Is Congress setting itself up for a pension crisis?
Who wants to hear about pensions? No one. But that’s sort of the point! Yesterday, I noted that the Senate’s two-year highway bill used a few gimmicks to paper over shortfalls in gas-tax revenue. And one of those was a little-noticed tweak in pension rules that could end up being quite important.
Recall that, because gas-tax revenues are dwindling, the Senate needed to raise an additional $12 billion or so from other sources to keep funding for roads and transit at current levels for another two years. You can see a full list of pay-fors in this report from the Joint Committee on Taxation.* Much of the shortfall was filled by moving money from import tariffs and leaking fuel tank penalties into the Highway Trust Fund. But there’s also a provision to raise billions in the short term by fiddling with the rules for private pension plans. And that move has some experts alarmed that Congress is setting itself up for future pension headaches and bailouts.
Here’s the back story. At the moment, thanks to the recession, interest rates are extremely low. And so, under the rules that employers have to follow for their federally backed benefit plans, companies have to chip in more money right now to make sure their pensions are properly funded. (Lower rates, after all, mean that it takes longer for compound interest to work its magic.) Companies don’t love this because they’re doling out more money now to meet obligations far into the future.

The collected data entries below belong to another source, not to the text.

-- ==== Sys2Proof/Machine/Virek.lean ====
section
/-! DEFINITION. Virek remote memory access (17_virek). -/
namespace Sys2Proof.Machine

/-- SegmentSize (R336). -/
def Dev.segmentSize (d : Dev) : Nat :=
  (Nat.min (d.nat (Ob.ethMaxFrame 0)) (d.nat (Ob.ethMaxFrame 1)) - 108) / 256 * 256

/-- Signed 32-bit difference of sequence numbers (R346). -/
def psnDiff (a b : Nat) : Int := signed 32 (ring32 a b)

/-- The credit the device advertises (R348). -/
def Dev.rxCredit (d : Dev) (c : Conn) : Nat :=
  d.nat (Ob.vpRxCredit c.part) - (c.pend.map fun w => w.data.length).sum

/-- Payload bytes sent beyond the peer's ACK (R348). -/
def Conn.outstanding (c : Conn) : Nat := (c.sent.map fun s => s.len).sum

/-- Bytes 0 to 47 of a packet (Table 1). -/
def VirekHdr.bytes (h : VirekHdr) (op : Nat) : Bytes :=
  leBytes 1 0x10 ++ leBytes 1 op ++ leBytes 2 h.conn ++ leBytes 4 h.psn ++ leBytes 4 h.ack ++ leBytes 4 h.credit
    ++ leBytes 4 h.key ++ leBytes 8 h.offset ++ leBytes 4 h.length ++ leBytes 4 h.fence ++ leBytes 8 h.value
    ++ leBytes 1 h.status ++ leBytes 1 (h.last.toNat + 2 * h.ackNow.toNat) ++ leBytes 2 h.tag

/-- The fields of a header the device sends on a connection, in the order of Table 1 from byte 1, with the CRC of its bytes
0 to 47 (R335), after the peer's address and port. ACK and credit are
the connection's, and nothing then waits to be acknowledged (R347). -/
def Dev.virekOut (d : Dev) (slot : Nat) (kind : FrameKind) (op : Nat) (s : VirekData) (fence value : Nat) (payload : Bytes)
    (found : Found) : Dev :=
  match d.conn slot with
  | none => d
  | some c =>
    let d := d.onConn slot fun c => { c with ackCount := 0, ackSince := none }
    let h : VirekHdr := { port := 0, srcIp := c.ip, srcPort := c.port, conn := c.id, psn := s.psn, ack := c.rxExp,
                          credit := d.rxCredit c, key := s.key, offset := s.off, length := s.len, fence := fence, value := value, status := s.status, last := s.last, tag := s.tag }
    d.classSend (d.nat (Ob.vpVirekClass c.part)) 13 kind
      [c.ip, c.port, op, c.id, s.psn, c.rxExp, d.rxCredit c, s.key, s.off, s.len, fence, value, s.status, s.last.toNat, s.tag,
       crc32c (h.bytes op)]
      payload found

/-- A packet without PSN or data. -/
def bareData : VirekData := { psn := 0, addr := 0, len := 0, off := 0, key := 0, tag := 0, last := false }

/-- The device sends ACK (R347). -/
def Dev.virekAck (d : Dev) (slot : Nat) : Dev := d.virekOut slot .virekAck 0x20 bareData 0 0 [] {}

/-- The device sends NAK on a connection with a status, the fence field, and the operation's tag (R345). -/
def Dev.virekNak (d : Dev) (slot status fence tag : Nat) : Dev :=
  d.virekOut slot .virekNak 0x21 { bareData with status := status, tag := tag } fence 0 [] {}

/-- A NAK to a sender without a connection leaves by the port its packet came by. -/
def Dev.nakBare (d : Dev) (h : VirekHdr) (status fence : Nat) : Dev :=
  let out : VirekHdr := { port := h.port, srcIp := h.srcIp, srcPort := h.srcPort, conn := h.conn, fence := fence,
                          status := status, tag := h.tag }
  d.ethSend h.port .virekNak
    [h.srcIp, h.srcPort, 0x21, h.conn, 0, 0, 0, 0, 0, 0, fence, 0, status, 0, h.tag, crc32c (out.bytes 0x21)] []

/-- A READ_DATA packet goes out, read from DRAM anew (R347, R360, R362). -/
def Dev.sendData (d : Dev) (slot : Nat) (s : VirekData) : Dev :=
  let d := d.when s.bad fun d => d.event { code := 0x6008, island := Isl.drc, iface := 13, d1 := 13, d2 := s.addr }
  d.virekOut slot .virekReadData 0x11 s 0 0 (memRead d.mem s.addr s.len) { eccData := s.bad }

/-- The next READ_DATA packet of a connection, where one is due. -/
def Dev.nextData (d : Dev) (c : Conn) : Option (VirekData × List VirekRead) :=
  match c.jobs with
  | [] => none
  | j :: js =>
    let n := Nat.min j.left d.segmentSize
    let s : VirekData := { psn := c.txPsn, addr := j.addr, len := n, off := j.off, key := j.key, tag := j.tag,
                           last := decide (j.left ≤ n), bad := j.bad.contains j.idx }
    some (s, if j.left ≤ n then js
      else { j with addr := j.addr + n, off := j.off + n, left := j.left - n, idx := j.idx + 1 } :: js)

/-- A data packet enters the sequence and goes out; the RTO runs from the first outstanding one. To a PEER_QUIESCED peer
nothing but ACKs go out, and the packet follows once it sends again (R341). -/
def Dev.sendNext (d : Dev) (slot : Nat) (s : VirekData) (jobs : List VirekRead) : Dev :=
  let d := d.onConn slot fun c =>
    { c with jobs := jobs, sent := c.sent ++ [s], txPsn := (c.txPsn + 1) % 4294967296, bytesRead := c.bytesRead + s.len,
             rtoAt := if c.sent.isEmpty then d.ext else c.rtoAt }
  match d.conn slot with
  | none => d
  | some c => if c.state = 3 then d else d.sendData slot s

/-- Sends what the granted window and the peer's credit allow (R348). -/
def Dev.pumpData (d : Dev) (slot : Nat) : Nat → Dev
  | 0 => d
  | fuel + 1 =>
    match d.conn slot with
    | none => d
    | some c =>
      if c.state ≠ 1 then d
      else match d.nextData c with
        | none => d
        | some (s, js) =>
          if c.outstanding + s.len ≤ Nat.min c.granted c.credit then (d.sendNext slot s js).pumpData slot fuel else d

/-- The peer's credit is 0 or below the next packet (Table 4). -/
def Dev.creditShort (d : Dev) (c : Conn) : Bool :=
  c.credit == 0 || (match d.nextData c with | none => false | some (s, _) => decide (c.credit < s.len))

/-- After any change: data go out while they may, and the time of insufficient credit starts or ends (Table 4). -/
def Dev.pump (d : Dev) (slot : Nat) : Dev :=
  match d.conn slot with
  | none => d
  | some c =>
    let d := if c.state = 2 && !d.creditShort c then
        (d.onConn slot fun c => { c with state := 1, stallSince := none }).virekEvent c.part
          { code := 0x5A09, island := Isl.eta, iface := 13, d1 := c.id }
      else d
    let d := d.pumpData slot (c.jobs.map fun j => j.left / 256 + 2).sum
    d.onConn slot fun c =>
      if d.creditShort c then { c with stallSince := some (c.stallSince.getD d.ext) } else { c with stallSince := none }
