/-- POUR_FLIP (R145, R146): every pour due on a unit flips there at its natural boundary, in order; `engine` is the engine
selected for a dispatch on the feed. -/
def execPourFlip (uid : Nat) (engine : Option (Fin 8)) (s : State) : Host.Outcome State Fault Refusal :=
  onDev (fun d => if d.flipNow uid engine then d.flipAll [uid] engine else d) s

/-- A filter change that waited takes effect at sample `j` (R150); a pour's report entry takes its crossfade's end. -/
def Dev.startFilter (d : Dev) (w : FilterWait) (j : Nat) : Dev :=
  let stop := d.sampleStamp w.dom (j + w.len - 1)
  match w.bind, w.vals with
  | some c, (k, v) :: _ => d.applyControl c k v w.dom j w.len
  | _, _ =>
    let d := d.shift (d.each w.vals fun d kv => (d.set kv.1 kv.2).bumpVer kv.1) w.key w.dom j w.len
    let d := d.startRamp w.key w.dom j w.len w.pour
    let d := d.each w.vals fun d kv => d.pouredAt kv.1 (d.sampleStamp w.dom j)
    let d := d.onPour w.pour fun p => { p with report := p.report.map fun r =>
      if r.uid = w.key / 256 then { r with rampEnd := laterStamp r.rampEnd stop } else r }
    d.commitFlip w.pour (w.key / 256) w.vals

/-- Whether an end of ramp of `key` at stamp `t` is a voice's fade after Stop (13_mix_engine R269). -/
def Dev.endFade (d : Dev) (key : Nat) : Dev :=
  d.each ((List.range 4).filter fun k => key == Ob.voiceStop k && (d.voice k).fade.isSome) fun d k =>
    (d.setVoice k { d.voice k with fade := none, done := true }).set (Ob.voiceState k) 0

/-- RAMP_END (R149, R150): ramps and crossfades of `key` whose last sample has passed end; the next change that waits for
the filter starts at the sample after. -/
def execRampEnd (key : Nat) (s : State) : Host.Outcome State Fault Refusal :=
  onDev (fun d =>
    let past (r : Ramp) : Bool := r.key == key && atOrAfter d.now r.stop
    match d.mix.ramps.filter past with
    | [] => d
    | r :: l =>
      let last := l.foldl (fun t x => laterStamp t x.stop) r.stop
      let d := (d.onMix fun x => { x with ramps := x.ramps.filter fun y => !past y }).endFade key
      let d := match d.mix.filters.find? fun w => w.key == key with
        | some w =>
          if d.fading key d.now then d
          else (d.onMix fun x => { x with filters := x.filters.erase w }).startFilter w (d.sampleAt w.dom (stampAdd last 1))
        | none => d
      d.completePours) s

/-- POUR_COMMIT_DONE (R415): the commit of what a pour flipped at a unit is done. -/
def execPourCommitDone (handle uid : Nat) (s : State) : Host.Outcome State Fault Refusal :=
  onDev (fun d => match d.pours.commits.find? fun c => c.handle == handle && c.uid == uid with
    | none => d
    | some c => ((d.onPours fun x => { x with commits := x.commits.erase c }).each c.vals Dev.toFlash).bump Ob.persistCommits) s

/-- A scene is empty, in embedded flash too (R155). -/
def Dev.eraseScene (d : Dev) (n : Nat) : Dev :=
  let vals := sceneVals n 0 0xFF 0 0
  let d := ((d.each vals fun d kv => d.set kv.1 kv.2).setBlob (Ob.sceneContent n) []).each vals Dev.toFlash
  d.blobToFlash (Ob.sceneContent n, [])

/-- SCENE_ERASE (R155). -/
def execSceneErase (hd : Hdr) (cond : Option Nat) (scene : Fin 64) (s : State) : Host.Outcome State Fault Refusal :=
  onDev (fun d => d.writeReq {} hd cond (0x2240 + scene) 6 [1] fun _ _ d => d.eraseScene scene) s

/-- A flip unit of a pour is absent (R147): a strip of a dropped lane, or a feed none of whose models has a present engine
in its mask. -/
def Dev.unitGone (d : Dev) (p : Pour) (x : PourPart) : Bool :=
  if 0x4400 ≤ x.uid ∧ x.uid ≤ 0x457F then !d.laneUp (x.uid - 0x4400)
  else if 0x10000 ≤ x.uid then
    let d1 := d.overlay p.entries
    let ms := (firsts ((p.entries.filter fun e => e.uid == x.uid).map fun e => e.key / 256 - 0x3420)).filter fun m =>
      d1.flag (Ob.modelEnable m)
    !ms.isEmpty && ms.all fun m => !d.maskPresent (d.nat (Ob.modelEngineMask m))
  else false

/-- Parts of pours whose unit has become absent are discarded (R147), with 0x0104. The report gives them no flip: their
stamps are free values. -/
def Dev.refreshPours (d : Dev) : Dev :=
  let d := d.each d.pours.live fun d p =>
    d.each (p.parts.filter (d.unitGone p)) fun d x =>
      let t := Config.absentStamp d.fresh % span48
      let reps := (if x.feeds = [] then [x.unit] else x.feeds).map fun u =>
        ({ uid := x.uid, island := x.island, unit := u, flags := 4, flip := t, rampEnd := t } : PourRep)
      (d.drawn.onPour p.handle fun p => { p with
        parts := p.parts.filter fun y => y.uid != x.uid, report := (p.report ++ reps).take 128 }).event
        { code := 0x0104, island := Isl.ctl, d1 := p.handle, d2 := x.island }
  d.completePours

/-- MIX_LANE_DROP (R275). -/
def execMixLaneDrop (lane : Fin 4) (s : State) : Host.Outcome State Fault Refusal :=
  onDev (fun d => (d.dropLane lane).refreshPours) s

/-- A pour's report (Table 6). -/
def Pour.reportBytes (p : Pour) : Bytes :=
  p.report.flatMap fun r =>
    leBytes 1 r.island ++ leBytes 1 r.flags ++ leBytes 2 r.unit ++ leBytes 6 r.flip ++ leBytes 6 r.rampEnd

end Sys2Proof.Machine
end

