-- ==== Sys2Proof/Machine/Dispatch.lean ====
section
/-! DEFINITION. One arm for each command. -/
namespace Sys2Proof.Machine

open Sys2Proof
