/-- R57, R58, R64, R80-R83: the crystal, root lock and the synthesisers. -/
def Obligations.ClockCommandsRun : Prop :=
  (∀ s : State, s.dev.nat Ob.bootPhase ≠ 0 →
    Runs .xtalStable s fun d => d.reg Ob.xtalState = 1 ∧ s.dev.KeepsRegs d [Ob.xtalState])
  ∧ (∀ s : State, s.dev.reg Ob.xtalState = 1 → s.dev.tl.running = false → s.dev.nat Ob.bootPhase = 2 →
    Runs .rootLock s fun d => d.tl = { running := true } ∧ d.reg Ob.rootLocked = 1 ∧ d.reg Ob.bootPhase = 3
      ∧ d.reg Ob.selectorState = 0 ∧ d.reg Ob.selectedRef = 0 ∧ d.reg (Ob.synthState 0) = 1 ∧ d.reg (Ob.synthState 3) = 1
      ∧ ∀ n, n < 25 → d.reg (Ob.islandClockStatus n) = 0)
  ∧ (∀ s : State, s.dev.reg Ob.xtalState = 1 →
    Runs .crystalLoss s fun d => d.tl = {} ∧ d.reg Ob.bootPhase = 1 ∧ d.reg Ob.bootCause = 3
      ∧ d.pins.safeA = false ∧ d.pins.safeB = false
      ∧ ∀ ch, ch < 12 → d.analogCode ch = if s.dev.flag Ob.safeRecordValid then s.dev.flashVal (safeKey ch) else 0)
  ∧ (∀ (s : State) (syn : Fin 6), s.dev.reg (Ob.synthState syn) = 1 ∨ s.dev.reg (Ob.synthState syn) = 3 →
    Runs (.synthLock syn) s fun d => d.reg (Ob.synthState syn) = 2 ∧ ∀ h ∈ d.tu.held, h.syn ≠ (syn : Nat) + 1)
  ∧ (∀ (s : State) (syn : Fin 6), s.dev.reg (Ob.synthState syn) = 2 →
    Runs (.synthLockLost syn) s fun d => d.reg (Ob.synthState syn) = 1 ∧ s.dev.KeepsRegs d [Ob.synthState syn])
  ∧ (∀ (s : State) (i : Nat) (h : Held), s.dev.tu.held[i]? = some h →
    s.dev.nat Ob.deferTimeout * 1000000 ≤ s.dev.ago h.at_ →
    Runs (.deferTimeout i) s fun d => d.tu.held = s.dev.tu.held.eraseIdx i
      ∧ d.reg Ob.deferTimeoutCount = wrapTy (keyTy Ob.deferTimeoutCount) (s.dev.reg Ob.deferTimeoutCount + 1)
      ∧ (∀ p, h.cmd = .pulse p → d.reg (Ob.pulseStatus p) = 3))

/-- R65: the states of a reference (03_timing_unit Table 3). -/
def Obligations.ReferenceCommandsRun : Prop :=
  ∀ code : Fin 6,
    (∀ v, SetRuns (fun hd cond => .refEnableWrite hd cond code v) {} (0x2112 + code) 1 v fun d _ n d' =>
      d'.reg (Ob.refEnable code) = n
        ∧ ((code : Nat) ≠ 0 → n = 0 → d'.reg (Ob.refState code) = 0)
        ∧ ((code : Nat) ≠ 0 → n ≠ 0 → d.reg (Ob.refState code) = 0 → d'.reg (Ob.refState code) = 1)
        ∧ ((code : Nat) ≠ 0 → n ≠ 0 → d.reg (Ob.refState code) ≠ 0 → d'.reg (Ob.refState code) = d.reg (Ob.refState code)))
    ∧ (∀ (s : State) (offset : Int), (code : Nat) ≠ 0 → s.dev.reg (Ob.refState code) = 1 → s.dev.refActive code = true →
      offset.natAbs ≤ s.dev.nat (Ob.refAcceptWindow code) * 1000 →
      Runs (.refActivityPresent code offset) s fun d => d.reg (Ob.refState code) = 2 ∧ d.reg (Ob.refMeasuredOffset code) = offset
        ∧ s.dev.KeepsRegs d [Ob.refState code, Ob.refMeasuredOffset code])
    ∧ (∀ s : State, (code : Nat) ≠ 0 → s.dev.reg (Ob.refState code) = 2 → s.dev.refActive code = true →
      (s.dev.refRt code).outSince = none →
      s.dev.nat (Ob.refQualifyTime code) * 1000000000 ≤ s.dev.ago (s.dev.refRt code).goodSince →
      Runs (.refQualifyTimeout code) s fun d => d.reg (Ob.refState code) = 3)
    ∧ (∀ s : State, (code : Nat) ≠ 0 → s.dev.reg (Ob.refState code) = 2 ∨ s.dev.reg (Ob.refState code) = 3 →
      s.dev.refLost code = true →
      Runs (.refActivityLost code) s fun d => d.reg (Ob.refState code) = 1)

/-- R66-R69, R72, R73: the selector and the loop (03_timing_unit Table 5). -/
def Obligations.SelectorCommandsRun : Prop :=
  (∀ (entry : Fin 6) (v : Bytes), SetRuns (fun hd cond => .priorityEntryWrite hd cond entry v)
      { state := fun d _ n => needState (d.entryUnique entry n) } 0x2111 (entry + 1) v fun _ _ n d' =>
    d'.reg (Ob.priorityEntry entry) = n)
  ∧ (∀ (s : State) (code : Fin 6), 
    s.dev.reg Ob.selectorState = 1 ∨ s.dev.reg Ob.selectorState = 2 → s.dev.nat Ob.selectedRef ∈ s.dev.listed.1 →
    s.dev.higher = some (code : Nat) →
    Runs (.waitToRestoreExpiry code) s fun d => d.reg Ob.selectorState = 1 ∧ d.reg Ob.selectedRef = (code : Nat))
  ∧ (∀ s : State, s.dev.reg Ob.selectorState = 1 → s.dev.phaseHeld = true → 0 ≤ s.dev.reg Ob.selectedRef →
    Runs .dpllLock s fun d => d.reg Ob.selectorState = 2 ∧ d.reg Ob.selectedRef = s.dev.reg Ob.selectedRef
      ∧ s.dev.KeepsRegs d [Ob.selectorState, Ob.selectedRef])
  ∧ (∀ (s : State) (code : Fin 6) (error : Int), s.dev.nat Ob.phaseRef = code →
    Runs (.refPhaseComparison code error) s fun d => d.reg Ob.phaseError = wrapTy .i64 error
      ∧ d.reg Ob.phaseStamp = (s.dev.now : Nat)
      ∧ s.dev.KeepsRegs d [Ob.phaseError, Ob.phaseStamp, Ob.phaseSeq, Ob.rootFreqOffset])
  ∧ SetRuns (fun hd cond => .loopModeOpen hd cond) {} 0x2120 1 [1] (fun d _ _ d' =>
    d'.reg Ob.loopMode = 1 ∧ d'.reg Ob.selectorState = 4
      ∧ (d.reg Ob.selectorState ≠ 4 → d'.reg Ob.rootFreqOffset = d.corrNow ∧ d'.tu.corrTo = clampInt (-100000) 100000 d.corrNow))
  ∧ SetRuns (fun hd cond => .loopModeClose hd cond) {} 0x2120 1 [0] (fun d _ _ d' =>
    d'.reg Ob.loopMode = 0
      ∧ (d.reg Ob.selectorState = 4 → ∀ c, d.resumed = some c → d'.reg Ob.selectorState = 1 ∧ d'.reg Ob.selectedRef = (c : Nat))
      ∧ (d.reg Ob.selectorState = 4 → d.resumed = none →
        d'.reg Ob.selectorState = if d.listed.2 then 0 else 3))
  ∧ (∀ v, SetRuns (fun hd cond => .freqOffsetWordWrite hd cond v) offsetWordConds 0x2120 2 v fun _ _ n d' =>
    d'.reg Ob.freqOffsetWord = n ∧ d'.tu.corrTo = clampInt (-100000) 100000 (n * 1000 / 65536))

/-- R74-R78: PPS_IN and the pulse outputs. -/
def Obligations.PulseCommandsRun : Prop :=
  (∀ (s : State) (rising : Bool), s.dev.tl.running = true → rising = (s.dev.reg Ob.ppsInPolarity == 0) →
    Runs (.ppsInEdge rising) s fun d =>
      (s.dev.tu.pps = none → d.tu.pps = some s.dev.ext ∧ d.reg Ob.ppsInLastEdge = (s.dev.ext % span48 : Nat)
        ∧ d.reg Ob.ppsInInterval = 1000000000)
      ∧ (∀ p, s.dev.tu.pps = some p → 999000000 ≤ s.dev.ext - p → s.dev.ext - p ≤ 1001000000 →
        d.tu.pps = some s.dev.ext ∧ d.reg Ob.ppsInInterval = (s.dev.ext - p : Nat))
      ∧ (∀ p, s.dev.tu.pps = some p → s.dev.ext - p < 999000000 ∨ 1001000000 < s.dev.ext - p ∧ s.dev.ext - p ≤ 1500000000 →
        d.tu.pps = some p ∧ d.reg Ob.ppsInRejected = wrapTy (keyTy Ob.ppsInRejected) (s.dev.reg Ob.ppsInRejected + 1)))
  ∧ ∀ out : Fin 13,
    (∀ (field : Fin 6) (v : Bytes), SetRuns (fun hd cond => .pulseConfigWrite hd cond out field v) (pulseConds out field)
        (0x2130 + out) (field + 1) v fun d _ n d' => d'.reg (Ob.pulseBase out + field) = n
      ∧ d.KeepsRegs d' [Ob.pulseBase out + field])
    ∧ SetRuns (fun hd cond => .pulseStart hd cond out) (pulseStartConds out) (0x2130 + out) 8 [1] (fun d _ _ d' =>
      d'.reg (Ob.pulseActualStart out) = 0
        ∧ if d.synBusy 1 then d'.reg (Ob.pulseStatus out) = 1 ∧ d'.isHeld (.pulse out) = true
          else d'.reg (Ob.pulseStatus out) = 2 ∧ (d'.train out).isSome = true)
    ∧ SetRuns (fun hd cond => .pulseStop hd cond out) {} (0x2130 + out) 9 [1] (fun d _ _ d' =>
      if d.isHeld (.pulse out) then d'.reg (Ob.pulseStatus out) = 4 ∧ d'.isHeld (.pulse out) = false
      else ∀ t, d.train out = some t →
        if t.active then d'.train out = some { t with stopping := true }
        else d'.train out = none ∧ d'.reg (Ob.pulseStatus out) = 0)
    ∧ (∀ (s : State) (t x : Train) (e ahead : Int), s.dev.train out = some t → t.stopping = false →
      s.dev.coming out t = some x → e = s.dev.edgeAt out x →
      ahead = (s.dev.nextAnchor out x.anchor).1 + s.dev.reg (Ob.pulseOffset out) → s.dev.flipAhead out (min e ahead) = false →
      s.dev.reg (Ob.synthState 0) = 2 →
      (e ≤ s.dev.ext → s.dev.reg (Ob.pulseBase out) = 0 ∨ e < ahead →
        Runs (.pulseEdgeDue out) s fun d => .pulse out (s.dev.activeLevel out) s.dev.now ∈ d.out
          ∧ (x.left = none → d.train out = some { x with
            k := x.k + 1, emitted := x.emitted + 1, active := true, since := s.dev.fine, last := some s.dev.ext })
          ∧ (∀ n, x.left = some n → n ≤ 1 → d.reg (Ob.pulseStatus out) = 5))
      ∧ (s.dev.reg (Ob.pulseBase out) = 1 → ahead ≤ e → ahead ≤ s.dev.ext →
        Runs (.pulseEdgeDue out) s fun d => .pulse out (s.dev.activeLevel out) s.dev.now ∈ d.out
          ∧ d.reg (Ob.pulseEdgesDropped out) = wrapTy (keyTy (Ob.pulseEdgesDropped out))
            (s.dev.reg (Ob.pulseEdgesDropped out) + (s.dev.nat (Ob.pulseRate out) - x.k : Nat))))
    ∧ (∀ (s : State) (t : Train), s.dev.train out = some t → t.active = true → s.dev.widthOver out t = true →
      Runs (.pulseWidthEnd out) s fun d => .pulse out (!s.dev.activeLevel out) s.dev.now ∈ d.out
        ∧ d.train out = if t.stopping then none else some { t with active := false })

So what the tweak in the Senate transportation bill does, essentially, is allow companies to act as if interest rates are at their 25-year historical average, higher than they are now. And that means firms can get away with smaller pension contributions in the near future. And, since contributions are tax-deductible, that also means that companies will pay more in taxes to the federal government right now. All told, the JCT estimates that Congress will raise an additional $18 billion over the next seven years — with some of that going to roads and bridges and transit. Plus, companies are less vulnerable to swings in interest rates when making contributions. Good deal, right?
Well, there's just one catch. One problem, argue Alex Brill and Alan Viard of the American Enterprise Institute, is that this “tax boost” is fairly short-lived. If companies are contributing less to pensions now, when interest rates are low, they’ll have to make up the gap later on with higher contributions. And that means the government will lose money in the more distant future. Indeed, the JCT estimates that the government will lose $9 billion in the following three years of the 10-year window. And those losses will presumably mount thereafter, but the JCT didn’t score those years.
There’s an additional problem, say Brill and Ward. Company pension plans across the country are already woefully underfunded: “The 100 largest plans were roughly $200 billion underfunded at the end of last year. And, the [Pension Benefit Guaranty Corp., the government agency that takes over obligations from companies that go bankrupt,] already faces a $26 billion gap between the assets it holds and its liabilities from past pension failures.” Allowing companies to further underfund pensions now means that taxpayers might be on the hook for more failed plans later.
In any case, this all might prove moot. As Ezra noted this morning, the House has no interest in taking up the Senate’s highway bill — House Republicans want to pass another short-term stopgap while they try to figure out their own magical maneuvers for maintaining transportation spending without raising the gas tax. So perhaps this pension tweak will end up getting scrapped entirely.
But there are two broader lessons here. First, and most obviously, the fact that politicians are loathe to raise the gas tax means that Congress is twisting itself in knots trying to find obscure sources of funding for roads and bridges. Second, pension policy is the sort of thing that makes people’s eyes glaze over — and, as such, fiddling with pension rules for short-term revenue gains is an easy temptation for Congress. But that doesn’t mean it’s free money.
* By the way, I need to make a correction to yesterday’s post. I’d reported that the Senate would raise $2.8 billion for the highway bill by ending the tax deduction for “black liquor,” a byproduct of paper manufacturing. That’s wrong. As it turns out, this provision was actually stripped from the final bill. Sincere apologies to Kevin Drum for getting his hopes up that this program might finally be sunsetting — he has more on the long sordid history of (and problems with) the black liquor credit.